▶ **Work instructions**: From the records below, transcribe only the lines running from the one with "theorem asked_serves (s" through the one with "theorem test_frame_empty_is_null : decodeFrame". Keep both of those end lines.

▶ **Material for this exercise**:
**********
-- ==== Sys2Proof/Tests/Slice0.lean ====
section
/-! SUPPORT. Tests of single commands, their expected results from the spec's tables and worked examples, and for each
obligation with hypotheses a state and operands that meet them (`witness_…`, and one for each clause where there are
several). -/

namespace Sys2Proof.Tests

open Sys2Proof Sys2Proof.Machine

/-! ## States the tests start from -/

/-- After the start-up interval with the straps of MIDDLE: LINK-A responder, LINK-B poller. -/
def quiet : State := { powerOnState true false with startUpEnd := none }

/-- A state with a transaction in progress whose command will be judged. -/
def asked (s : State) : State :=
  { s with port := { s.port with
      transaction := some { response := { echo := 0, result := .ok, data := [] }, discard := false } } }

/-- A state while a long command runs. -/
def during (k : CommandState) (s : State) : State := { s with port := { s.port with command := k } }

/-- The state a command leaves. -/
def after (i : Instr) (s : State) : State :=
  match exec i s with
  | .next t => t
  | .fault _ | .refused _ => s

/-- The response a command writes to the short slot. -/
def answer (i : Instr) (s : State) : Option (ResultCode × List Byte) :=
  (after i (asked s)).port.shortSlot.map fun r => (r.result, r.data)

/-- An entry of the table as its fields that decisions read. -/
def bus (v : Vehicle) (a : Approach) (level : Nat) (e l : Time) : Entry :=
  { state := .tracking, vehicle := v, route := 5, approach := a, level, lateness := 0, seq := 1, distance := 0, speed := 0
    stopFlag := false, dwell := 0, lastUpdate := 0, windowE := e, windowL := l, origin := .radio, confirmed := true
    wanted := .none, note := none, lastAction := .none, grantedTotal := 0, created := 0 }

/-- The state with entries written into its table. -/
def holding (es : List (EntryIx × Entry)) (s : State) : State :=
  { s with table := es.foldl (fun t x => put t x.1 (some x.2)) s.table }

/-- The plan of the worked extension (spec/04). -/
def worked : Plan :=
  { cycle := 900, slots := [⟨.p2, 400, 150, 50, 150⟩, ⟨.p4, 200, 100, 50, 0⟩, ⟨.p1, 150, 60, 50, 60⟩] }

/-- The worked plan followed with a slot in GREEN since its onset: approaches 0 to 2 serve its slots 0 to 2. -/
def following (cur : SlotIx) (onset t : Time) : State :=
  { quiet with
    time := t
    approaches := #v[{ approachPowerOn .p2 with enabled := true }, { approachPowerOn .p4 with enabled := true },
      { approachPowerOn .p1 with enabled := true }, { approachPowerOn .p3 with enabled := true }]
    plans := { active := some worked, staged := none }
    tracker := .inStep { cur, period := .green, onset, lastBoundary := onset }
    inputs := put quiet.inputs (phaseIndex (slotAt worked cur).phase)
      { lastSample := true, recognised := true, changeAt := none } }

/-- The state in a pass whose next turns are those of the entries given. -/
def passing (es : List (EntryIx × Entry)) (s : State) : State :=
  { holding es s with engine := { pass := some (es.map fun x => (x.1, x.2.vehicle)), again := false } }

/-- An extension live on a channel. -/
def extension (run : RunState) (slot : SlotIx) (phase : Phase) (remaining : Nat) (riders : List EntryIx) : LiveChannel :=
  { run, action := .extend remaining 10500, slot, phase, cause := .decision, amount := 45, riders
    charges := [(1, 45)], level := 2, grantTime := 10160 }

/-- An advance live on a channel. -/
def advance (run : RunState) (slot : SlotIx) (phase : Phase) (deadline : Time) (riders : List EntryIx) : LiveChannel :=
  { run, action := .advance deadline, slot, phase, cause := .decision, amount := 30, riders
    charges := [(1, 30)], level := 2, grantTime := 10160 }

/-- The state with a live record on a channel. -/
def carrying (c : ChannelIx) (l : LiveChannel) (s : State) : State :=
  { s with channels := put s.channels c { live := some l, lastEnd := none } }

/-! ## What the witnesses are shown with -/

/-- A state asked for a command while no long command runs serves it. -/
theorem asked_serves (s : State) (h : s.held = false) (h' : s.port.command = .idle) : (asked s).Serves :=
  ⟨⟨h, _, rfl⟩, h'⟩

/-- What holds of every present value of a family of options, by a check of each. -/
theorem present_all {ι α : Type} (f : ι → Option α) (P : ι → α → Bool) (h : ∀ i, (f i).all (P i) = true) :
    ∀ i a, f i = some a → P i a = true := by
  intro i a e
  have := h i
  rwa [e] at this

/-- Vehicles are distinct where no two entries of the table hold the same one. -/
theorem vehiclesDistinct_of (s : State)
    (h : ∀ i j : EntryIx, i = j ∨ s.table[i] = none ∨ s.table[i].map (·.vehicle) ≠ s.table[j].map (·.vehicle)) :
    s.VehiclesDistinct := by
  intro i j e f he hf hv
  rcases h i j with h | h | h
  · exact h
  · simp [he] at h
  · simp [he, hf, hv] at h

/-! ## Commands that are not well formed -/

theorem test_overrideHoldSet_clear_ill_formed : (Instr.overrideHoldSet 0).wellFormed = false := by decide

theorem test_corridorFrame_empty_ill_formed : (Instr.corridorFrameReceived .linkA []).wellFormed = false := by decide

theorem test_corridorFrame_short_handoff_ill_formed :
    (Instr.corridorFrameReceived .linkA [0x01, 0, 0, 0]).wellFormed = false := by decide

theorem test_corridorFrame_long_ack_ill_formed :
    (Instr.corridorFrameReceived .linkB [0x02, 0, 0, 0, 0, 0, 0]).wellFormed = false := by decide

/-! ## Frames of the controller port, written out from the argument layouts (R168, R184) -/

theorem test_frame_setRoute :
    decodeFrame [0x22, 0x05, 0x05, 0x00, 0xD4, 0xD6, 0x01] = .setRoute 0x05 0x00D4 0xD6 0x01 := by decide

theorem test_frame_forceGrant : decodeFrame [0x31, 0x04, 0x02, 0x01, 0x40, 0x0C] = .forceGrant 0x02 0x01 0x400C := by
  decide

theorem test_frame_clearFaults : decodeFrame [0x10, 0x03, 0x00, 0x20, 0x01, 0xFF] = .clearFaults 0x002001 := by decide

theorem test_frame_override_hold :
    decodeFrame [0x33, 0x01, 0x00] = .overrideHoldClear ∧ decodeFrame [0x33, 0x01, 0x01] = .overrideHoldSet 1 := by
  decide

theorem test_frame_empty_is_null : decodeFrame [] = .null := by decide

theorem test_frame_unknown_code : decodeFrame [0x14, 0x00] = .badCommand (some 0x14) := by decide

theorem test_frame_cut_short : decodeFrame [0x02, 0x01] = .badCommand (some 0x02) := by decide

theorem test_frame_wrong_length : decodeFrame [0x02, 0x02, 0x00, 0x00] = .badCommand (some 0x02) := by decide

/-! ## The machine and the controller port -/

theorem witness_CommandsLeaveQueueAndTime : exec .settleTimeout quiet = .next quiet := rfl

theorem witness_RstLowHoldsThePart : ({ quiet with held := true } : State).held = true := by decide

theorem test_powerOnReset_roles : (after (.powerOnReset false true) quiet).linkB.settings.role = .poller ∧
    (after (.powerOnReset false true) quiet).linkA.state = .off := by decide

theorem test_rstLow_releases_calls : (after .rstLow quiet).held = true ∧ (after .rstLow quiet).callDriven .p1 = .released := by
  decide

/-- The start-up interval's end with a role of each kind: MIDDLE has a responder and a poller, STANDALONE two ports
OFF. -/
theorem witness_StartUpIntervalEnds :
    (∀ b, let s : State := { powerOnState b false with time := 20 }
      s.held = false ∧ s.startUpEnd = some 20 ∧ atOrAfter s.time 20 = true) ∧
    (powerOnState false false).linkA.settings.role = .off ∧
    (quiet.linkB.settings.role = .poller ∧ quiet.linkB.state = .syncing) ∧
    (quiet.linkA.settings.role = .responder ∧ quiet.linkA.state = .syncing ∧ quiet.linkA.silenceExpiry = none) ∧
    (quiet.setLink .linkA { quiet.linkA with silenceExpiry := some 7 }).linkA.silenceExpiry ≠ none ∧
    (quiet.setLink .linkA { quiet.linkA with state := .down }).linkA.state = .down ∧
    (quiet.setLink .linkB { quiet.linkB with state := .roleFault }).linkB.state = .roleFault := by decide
**********
▶ **Answer section**:
theorem asked_serves (s : State) (h : s.held = false) (h' : s.port.command = .idle) : (asked s).Serves :=
  ⟨⟨h, _, rfl⟩, h'⟩

/-- What holds of every present value of a family of options, by a check of each. -/
theorem present_all {ι α : Type} (f : ι → Option α) (P : ι → α → Bool) (h : ∀ i, (f i).all (P i) = true) :
    ∀ i a, f i = some a → P i a = true := by
  intro i a e
  have := h i
  rwa [e] at this

/-- Vehicles are distinct where no two entries of the table hold the same one. -/
theorem vehiclesDistinct_of (s : State)
    (h : ∀ i j : EntryIx, i = j ∨ s.table[i] = none ∨ s.table[i].map (·.vehicle) ≠ s.table[j].map (·.vehicle)) :
    s.VehiclesDistinct := by
  intro i j e f he hf hv
  rcases h i j with h | h | h
  · exact h
  · simp [he] at h
  · simp [he, hf, hv] at h

/-! ## Commands that are not well formed -/

theorem test_overrideHoldSet_clear_ill_formed : (Instr.overrideHoldSet 0).wellFormed = false := by decide

theorem test_corridorFrame_empty_ill_formed : (Instr.corridorFrameReceived .linkA []).wellFormed = false := by decide

theorem test_corridorFrame_short_handoff_ill_formed :
    (Instr.corridorFrameReceived .linkA [0x01, 0, 0, 0]).wellFormed = false := by decide

theorem test_corridorFrame_long_ack_ill_formed :
    (Instr.corridorFrameReceived .linkB [0x02, 0, 0, 0, 0, 0, 0]).wellFormed = false := by decide

/-! ## Frames of the controller port, written out from the argument layouts (R168, R184) -/

theorem test_frame_setRoute :
    decodeFrame [0x22, 0x05, 0x05, 0x00, 0xD4, 0xD6, 0x01] = .setRoute 0x05 0x00D4 0xD6 0x01 := by decide

theorem test_frame_forceGrant : decodeFrame [0x31, 0x04, 0x02, 0x01, 0x40, 0x0C] = .forceGrant 0x02 0x01 0x400C := by
  decide

theorem test_frame_clearFaults : decodeFrame [0x10, 0x03, 0x00, 0x20, 0x01, 0xFF] = .clearFaults 0x002001 := by decide

theorem test_frame_override_hold :
    decodeFrame [0x33, 0x01, 0x00] = .overrideHoldClear ∧ decodeFrame [0x33, 0x01, 0x01] = .overrideHoldSet 1 := by
  decide

theorem test_frame_empty_is_null : decodeFrame [] = .null := by decide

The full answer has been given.